The initial state is represented by an empty incoming arc.
The final state is represented by double circle.

Example of NDFA

Suppose a NDFA be

Q = {a, b, c},
Σ = {0, 1},
q0 = {a},
F = {c},
Transition function δ is shown in the table as follows −

Current State	Next State for Input 0	Next State for Input 1
A	a, b	B
B	C	a, c
C	b, c	C

The graphical representation of this NDFA would be as follows −

Morphological Parsing

The term morphological parsing is related to the parsing of morphemes. We can define morphological parsing as the problem of recognizing that a word breaks down into smaller meaningful units called morphemes producing some sort of linguistic structure for it. For example, we can break the word foxes into two, fox and -es. We can see that the word foxes, is made up of two morphemes, one is fox and other is -es.
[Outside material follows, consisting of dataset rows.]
-- ==== Sys2Proof/Proofs/EnrolRun.lean ====
section
/-! SUPPORT. The run of an ENROL RUN as a derivation, one step per record: what it enrols, and where and why it stops (R119, R121,
R122). -/

namespace Sys2Proof.Machine

/-- Record `i` of the run, not its first, begins a segment (R122). -/
def RunRequest.BeginsSegment (run : RunRequest) (i : Nat) : Prop := i ≠ 0 ∧ run.mark i % Config.segmentSize = 0

/-- From `s`, at record `i` and with `left` records of its count remaining, the run enrols these records and stops for this reason. -/
inductive RunRequest.Enrols (run : RunRequest) : (left i : Nat) → State → List MarkRecord → StopReason → Prop
  | complete (i : Nat) (s : State) : run.Enrols 0 i s [] .complete
  | segment {left i : Nat} {s : State} (segment : run.BeginsSegment i) : run.Enrols (left + 1) i s [] .segment
  | refused {left i : Nat} {s : State} {code : RejectCode} (inside : ¬run.BeginsSegment i)
      (judged : s.judgeRunRecord run i = .inl code) : run.Enrols (left + 1) i s [] (.refused code)
  | enrolled {left i : Nat} {s : State} {r : MarkRecord} {records : List MarkRecord} {reason : StopReason}
      (inside : ¬run.BeginsSegment i) (judged : s.judgeRunRecord run i = .inr r)
      (rest : run.Enrols left (i + 1) (s.insertNew r) records reason) : run.Enrols (left + 1) i s (r :: records) reason

/-- The model's run is such a derivation. -/
theorem RunRequest.enrols_runFrom (run : RunRequest) (left i : Nat) (s : State) :
    ∃ records reason, run.Enrols left i s records reason
      ∧ State.runFrom run left i s = (records.foldl State.insertNew s, i + records.length, reason) := by
  induction left generalizing i s with
  | zero => exact ⟨[], _, .complete i s, rfl⟩
  | succ left ih =>
    by_cases segment : i ≠ 0 ∧ run.mark i % Config.segmentSize = 0
    · exact ⟨[], _, .segment segment, by rw [State.runFrom, if_pos segment]; rfl⟩
    · rw [State.runFrom, if_neg segment]
      cases judged : s.judgeRunRecord run i with
      | inl code => exact ⟨[], _, .refused segment judged, rfl⟩
      | inr r =>
        obtain ⟨records, reason, rest, e⟩ := ih (i + 1) (s.insertNew r)
        refine ⟨r :: records, reason, .enrolled segment judged rest, ?_⟩
        simp only [e, List.foldl_cons, List.length_cons, Nat.add_assoc, Nat.add_comm 1]

namespace RunRequest.Enrols

variable {run : RunRequest} {left i : Nat} {s : State} {records : List MarkRecord} {reason : StopReason}

theorem length_le (h : run.Enrols left i s records reason) : records.length ≤ left := by
  induction h with
  | complete | segment | refused => simp
  | enrolled _ _ _ ih => simpa using ih

/-- Each record enrolled was judged by the table that holds those before it, and none begins a segment. -/
theorem judged (h : run.Enrols left i s records reason) {j : Nat} {r : MarkRecord} (at_j : records[j]? = some r) :
    ¬run.BeginsSegment (i + j) ∧ ((records.take j).foldl State.insertNew s).judgeRunRecord run (i + j) = .inr r := by
  induction h generalizing j with
  | complete | segment | refused => simp at at_j
  | enrolled inside judged rest ih =>
    cases j with
    | zero =>
      cases at_j
      exact ⟨inside, judged⟩
    | succ j =>
      have later := ih at_j
      rwa [Nat.add_assoc, Nat.add_comm 1] at later

/-- The run stops at its count, before a record that begins a segment, or before one that is refused, in this order. -/
theorem stops (h : run.Enrols left i s records reason) :
    (records.length = left ∧ reason = .complete)
      ∨ (records.length < left ∧ run.BeginsSegment (i + records.length) ∧ reason = .segment)
      ∨ (records.length < left ∧ ¬run.BeginsSegment (i + records.length)
          ∧ ∃ code, (records.foldl State.insertNew s).judgeRunRecord run (i + records.length) = .inl code
            ∧ reason = .refused code) := by
  induction h with
  | complete => exact .inl ⟨rfl, rfl⟩
  | segment segment => exact .inr (.inl ⟨Nat.succ_pos _, segment, rfl⟩)
  | refused inside judged => exact .inr (.inr ⟨Nat.succ_pos _, inside, _, judged, rfl⟩)
  | enrolled _ _ _ ih =>
    simpa only [List.length_cons, List.foldl_cons, Nat.add_right_cancel_iff, Nat.add_lt_add_iff_right, Nat.add_assoc,
      Nat.add_comm 1] using ih

end RunRequest.Enrols

/-! ### The judging of one record of the run (R121, R122) -/

section
variable {s : State} {run : RunRequest} {i : Nat}

theorem judgeRunRecord_inl {code : RejectCode} (judged : s.judgeRunRecord run i = .inl code) :
    s.failsFirst run.fields (run.firstMark + i) (run.start + i * run.pitch) code := by
  unfold State.judgeRunRecord at judged
  split at judged
  next beyond =>
    cases judged
    exact .inl ⟨rfl, beyond⟩
  next within => exact (judgeRecord_spec s run.fields _ _ (Nat.lt_of_not_le within)).1 code judged

theorem judgeRunRecord_inr {r : MarkRecord} (judged : s.judgeRunRecord run i = .inr r) :
    (∀ code, ¬s.failsFirst run.fields (run.firstMark + i) (run.start + i * run.pitch) code)
      ∧ run.fields.Makes (run.firstMark + i) (BitVec.ofInt 48 (run.start + i * run.pitch)) r := by
  unfold State.judgeRunRecord at judged
  split at judged
  next => cases judged
  next within => exact (judgeRecord_spec s run.fields _ _ (Nat.lt_of_not_le within)).2 r judged

end

theorem link_foldl_insertNew (records : List MarkRecord) (s : State) : (records.foldl State.insertNew s).link = s.link := by
  induction records generalizing s with
  | nil => rfl
  | cons r records ih => rw [List.foldl_cons, ih, insertNew_link]

/-- A run of mark numbers none of which, after the first, begins a segment lies within one segment. -/
theorem RunRequest.segment_eq {run : RunRequest} {i : Nat} (inside : ∀ j ≤ i, ¬run.BeginsSegment j) :
    (run.firstMark + i) / 128 = run.firstMark / 128 := by
  induction i with
  | zero => rfl
  | succ i ih =>
    have before := ih fun j hj => inside j (Nat.le_succ_of_le hj)
    have next : ¬(run.firstMark + (i + 1)) % 128 = 0 := fun multiple => inside (i + 1) le_rfl ⟨Nat.succ_ne_zero i, multiple⟩
    omega

/-- Settles O37: the records and the stop of the run's derivation, record by record. -/
theorem enrolRunStopsAtFirstObstacle : Obligations.EnrolRunStopsAtFirstObstacle := by
  intro s run operating running
  obtain ⟨records, reason, enrols, runs⟩ := run.enrols_runFrom run.count 0 s
  refine ⟨records, reason.code, ?_⟩
  intro n after fails segmentEnds
  have all : after n = records.foldl State.insertNew s := congrArg (List.foldl State.insertNew s) List.take_length
  have begins : run.BeginsSegment (0 + records.length) ↔ segmentEnds := by
    rw [Nat.zero_add]
    exact and_congr_left' Nat.pos_iff_ne_zero.symm
  refine ⟨?_, enrols.length_le, fun i r at_i => ?_, ?_⟩
  · rw [all]
    refine exec_completes operating running ?_ (link_foldl_insertNew records s)
    simp only [State.completeHostOp, runs, oneByte_eq, Nat.zero_add]
    rfl
  · have judged := (enrols.judged at_i).2
    rw [Nat.zero_add] at judged
    have inside (j : Nat) (le : j ≤ i) : ¬run.BeginsSegment j := by
      have within : j < records.length := Nat.lt_of_le_of_lt le (List.getElem?_eq_some_iff.mp at_i).1
      have at_j := (enrols.judged (List.getElem?_eq_getElem within)).1
      rwa [Nat.zero_add] at at_j
    exact ⟨RunRequest.segment_eq inside, judgeRunRecord_inr judged⟩
  · obtain ⟨full, rfl⟩ | ⟨short, segment, rfl⟩ | ⟨short, inside, code, judged, rfl⟩ := enrols.stops
    · exact ⟨fun _ => rfl, fun short => absurd full short.ne, fun short => absurd full short.ne⟩
    · exact ⟨fun full => absurd full short.ne, fun _ _ => rfl, fun _ inside => absurd (begins.mp segment) inside⟩
    · rw [Nat.zero_add, ← all] at judged
      exact ⟨fun full => absurd full short.ne, fun _ segment => absurd (begins.mpr segment) inside,
        fun _ _ => ⟨code, judgeRunRecord_inl judged, rfl⟩⟩

end Sys2Proof.Machine
end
In other sense, we can say that morphology is the study of −

The formation of words.
The origin of the words.
Grammatical forms of the words.
Use of prefixes and suffixes in the formation of words.
How parts-of-speech (PoS) of a language are formed.

Types of Morphemes

Morphemes, the smallest meaning-bearing units, can be divided into two types −

Stems
Word Order

Stems

It is the core meaningful unit of a word. We can also say that it is the root of the word. For example, in the word foxes, the stem is fox.
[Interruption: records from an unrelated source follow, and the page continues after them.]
-- ==== Sys2Proof/Proofs/QueueAndOccupancy.lean ====
section
/-! SUPPORT. Every command keeps the law of the queue and that of the occupancy, and the proofs of QueueLawIsKept and
OccupancyLawIsKept (R66 to R68, R71 to R74). -/

namespace Sys2Proof.Machine

/-! ### The laws between two states -/

/-- The counts of the prefilter agree with the windows of the table (R66). -/
def State.Counted (s : State) : Prop := CountsOf s.occupancy (tableSlots s.config.shift s.table)

/-- The law of the queue is kept, and that of the occupancy, where mark numbers are unique. -/
structure State.KeepsSightingLaws (s t : State) : Prop where
  queue : s.QueueLaw → t.QueueLaw
  occupancy : s.TableLaw → s.OccupancyLaw → t.OccupancyLaw

theorem State.OccupancyLaw.of_moves {s t : State} (o : s.OccupancyLaw) (h : s.MovesNoClaim t) : t.OccupancyLaw := by
  refine ⟨fun k => ?_, fun m hm => ?_⟩
  · rw [State.slot, h.occupancy]
    exact (o.counts k).trans (congrArg (List.count k) (tableSlots_congr h.slots).symm)
  · have empty := h.slots
    rwa [o.settingMatch m (h.settingMatch m hm), List.map_nil, List.map_eq_nil_iff] at empty

/-- Counts that agree are all that the law asks for while no SET MATCH is in progress. -/
theorem State.Counted.law {s : State} (h : s.Counted) (noSetMatch : ∀ m, s.tableOp ≠ some (.host (.setMatch m))) :
    s.OccupancyLaw :=
  ⟨h, fun m hm => absurd hm (noSetMatch m)⟩

theorem State.Counted.congr {s t : State} (h : s.Counted) (table : t.table = s.table) (config : t.config = s.config)
    (occupancy : t.occupancy = s.occupancy) : t.Counted := by
  rwa [State.Counted, table, config, occupancy]

/-- The arbiter takes up no operation of the host's at the end of a pass. -/
theorem State.Counted.endPass {s : State} (h : s.Counted) (missed : Nat) : (s.endPass missed).OccupancyLaw := by
  have ended : (({ s with pass := { s.pass with state := .idle, missed := missed }, tableOp := none } : State).raise
      .passEnd).OccupancyLaw := State.Counted.law h (by simp)
  exact ended.of_moves (.arbitrate _)

theorem HostOp.Fits.emptyTable {op : HostOp} {shift : Nat} {table : List MarkRecord} (h : op.Fits shift table) :
    ∀ m, op = .setMatch m → table = [] := by
  rintro m rfl
  obtain ⟨-, -, empty⟩ := h
  exact empty

namespace State.KeepsSightingLaws

theorem of_moves {s t : State} (h : s.MovesNoClaim t) : s.KeepsSightingLaws t := ⟨h.queue, fun _ o => o.of_moves h⟩

theorem refl (s : State) : s.KeepsSightingLaws s := of_moves (.refl s)

theorem trans_moves {s t u : State} (h : s.KeepsSightingLaws t) (k : t.MovesNoClaim u) : s.KeepsSightingLaws u :=
  ⟨k.queue ∘ h.queue, fun w o => (h.occupancy w o).of_moves k⟩

/-- Nothing that the laws speak of has changed yet. -/
theorem of_same {s t u : State} (table : s.SameTable t) (h : s.MovesNoClaim t) (k : t.KeepsSightingLaws u) : s.KeepsSightingLaws u :=
  ⟨k.queue ∘ h.queue, fun w o => k.occupancy (w.of_same table) (o.of_moves h)⟩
Affixes − As the name suggests, they add some additional meaning and grammatical functions to the words. For example, in the word foxes, the affix is − es.

Further, affixes can also be divided into following four types −

Prefixes − As the name suggests, prefixes precede the stem. For example, in the word unbuckle, un is the prefix.
Suffixes − As the name suggests, suffixes follow the stem. For example, in the word cats, -s is the suffix.
Infixes − As the name suggests, infixes are inserted inside the stem. For example, the word cupful, can be pluralized as cupsful by using -s as the infix.
Circumfixes − They precede and follow the stem. There are very less examples of circumfixes in English language. A very common example is ‘A-ing’ where we can use -A precede and -ing follows the stem.

Word Order

The order of the words would be decided by morphological parsing. Let us now see the requirements for building a morphological parser −

Lexicon

The very first requirement for building a morphological parser is lexicon, which includes the list of stems and affixes along with the basic information about them. For example, the information like whether the stem is Noun stem or Verb stem, etc.

Morphotactics

It is basically the model of morpheme ordering. In other sense, the model explaining which classes of morphemes can follow other classes of morphemes inside a word. For example, the morphotactic fact is that the English plural morpheme always follows the noun rather than preceding it.

Orthographic rules

These spelling rules are used to model the changes occurring in a word. For example, the rule of converting y to ie in word like city+s = cities not citys.